Cross-country titles dished out as runners brave the cold
The weather experts said the South would be hit by a wintery blast over the weekend. They were right.
A hardy lot these Southlanders, not to mention a few Dunedinites and a lone Wellingtonian.
The weather experts said the South would be hit by a wintery blast over the weekend. They were right. Snow blanketed Invercargill Saturday morning and the Hokonui hills overlooking the Waimumu venue for the Southland cross-country championships had more than a sprinkling of white.
Not ideal conditions to be out in a Southland paddock in little more than your underwear, although in quite a few cases running singlet and shorts were augmented by gloves, polyprop, and beanie.
“A championship is a championship, it’s the same for all of us,” said U20 winner Kennedy Taylor before braving the elements.
James McLeay, the U18 winner, commented; “it’s a race, not a run.”
McLeay had little trouble winning his 6km race, in fact at the 6k point he was leading the entire field although the U20 and seniors still had a lap (3km) to go.
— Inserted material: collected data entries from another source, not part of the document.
/-- R145, R148: the levels of the serializer pins at every edge of a transfer, most significant bit first. -/
def Obligations.TransferWaveform : Prop :=
  ∀ (s : State) (v : Byte) (ups : List Update),
    let e := fun k => clockEdges k (startTransfer v ups s)
    ((e 0).rclk = false ∧ (e 0).srclk = s.srclk ∧ (e 0).ser = false) ∧
    (∀ i, i < 8 →
      ((e (1 + 2 * i)).rclk = false ∧ (e (1 + 2 * i)).srclk = false ∧ (e (1 + 2 * i)).ser = v.getLsbD (7 - i)) ∧
      ((e (2 + 2 * i)).rclk = false ∧ (e (2 + 2 * i)).srclk = true ∧ (e (2 + 2 * i)).ser = v.getLsbD (7 - i))) ∧
    ((e 17).rclk = true ∧ (e 17).srclk = true ∧ (e 17).ser = v.getLsbD 0) ∧
    (∀ k, k ≤ 17 → (e k).oeN = s.oeN)

/-! ### DC motor commands -/

/-- R182: DC_INIT of a free slot on an enabled block completes: bits and duty of the slot 0, the slot constructed, and
nothing else changes. -/
def Obligations.DcInitConstructsAFreeSlot : Prop :=
  ∀ (s : State) (n : Motor), s.enabled = true → getMotor s.dcInit n = false →
    getStepper s.stInit (motorStepper n) = false →
    exec (.dcInit n) s =
      .next { transferred (s.latchState &&& ~~~maskDC s.cfg n) (setChannel s.duty (motorChannel n) 0) s with
        dcInit := setMotor s.dcInit n true }

/-- R181, R183: DC_RUN of a constructed slot on an enabled block completes in each of the four directions: the slot's
bits are the direction's, RELEASE also clears its duty, and nothing else changes. -/
def Obligations.DcRunSetsTheBitPair : Prop :=
  ∀ (s : State) (n : Motor), s.enabled = true → getMotor s.dcInit n = true →
    let kept := s.latchState &&& ~~~maskDC s.cfg n
    exec (.dcRun n .forward) s = .next (transferred (kept ||| bitA s.cfg n) s.duty s) ∧
    exec (.dcRun n .backward) s = .next (transferred (kept ||| bitB s.cfg n) s.duty s) ∧
    exec (.dcRun n .brake) s = .next (transferred (kept ||| (bitA s.cfg n ||| bitB s.cfg n)) s.duty s) ∧
    exec (.dcRun n .release) s = .next (transferred kept (setChannel s.duty (motorChannel n) 0) s)

/-- R184: DC_SPEED of a constructed slot completes, enabled or not: one duty register. -/
def Obligations.DcSpeedWritesItsDuty : Prop :=
  ∀ (s : State) (n : Motor) (v : Byte), getMotor s.dcInit n = true → exec (.dcSpeed n v) s =
    .next { s with duty := setChannel s.duty (motorChannel n) v, clock := s.clock + 1 }

/-- R185: the bit pairs of DC_RUN with the default bit map, all other bits kept. -/
def Obligations.DcRunDefaultBits : Prop :=
  ∀ s : State, s.cfg.latchBit = defaultLatchBit → s.enabled = true →
    ∀ row ∈ [(Motor.m1, 0x04#8, 0x08#8, 0x0C#8), (.m2, 0x02#8, 0x10#8, 0x12#8),
             (.m3, 0x20#8, 0x80#8, 0xA0#8), (.m4, 0x01#8, 0x40#8, 0x41#8)],
      getMotor s.dcInit row.1 = true →
      ∀ dir : Direction, ∃ t, exec (.dcRun row.1 dir) s = .next t ∧
        t.latchState &&& row.2.2.2 =
          (match dir with | .forward => row.2.1 | .backward => row.2.2.1 | .brake => row.2.2.2 | .release => 0x00#8) ∧
        t.latchState &&& ~~~row.2.2.2 = s.latchState &&& ~~~row.2.2.2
Considering the recent rain conditions underfoot were not as slippery as expected but there was enough mud to make races hard going, giving strength runners an advantage over the pure speedsters.
McLeay (St Pauls) has both and used them to good effect, hitting the front from the gun and finishing 25 sec ahead of a gallant Lucas Huia (St Pauls).
Dwight Grieve was third at 6km but headed the 9km field which still had a lap (3km) to go.
The Fiordland runner increased his lead further to win by almost 2 minutes and take the masters men title.
He was followed in by Dunedin visitor Luke Geddes (Hill City) and Fiordland teammate Sagar Khemani. Grieve and Khemani recently returned from representing New Zealand and India respectively at the world Mountain and trail running champs in Austria.
Dunedin’s Sophie Shallard was the first senior woman over 9km.
In the women’s 6km (for W18, W20 and masters women) it was won by a big margin by Kennedy Taylor (St Pauls) who took the W20 gold, with W18 winner Kimberley Iversen (Inv) next in.
In the younger grades Max McGregor and Millie McFadzien (both Gore) were the standouts, taking the 3km U16 wins while the Iversen boys, Craig Jr (U12) and Sean (U10) were the top two places in the 2km race.
Nicole Jackson (W40) was best of the masters women 6km with Debbie Telfer (W65) second home.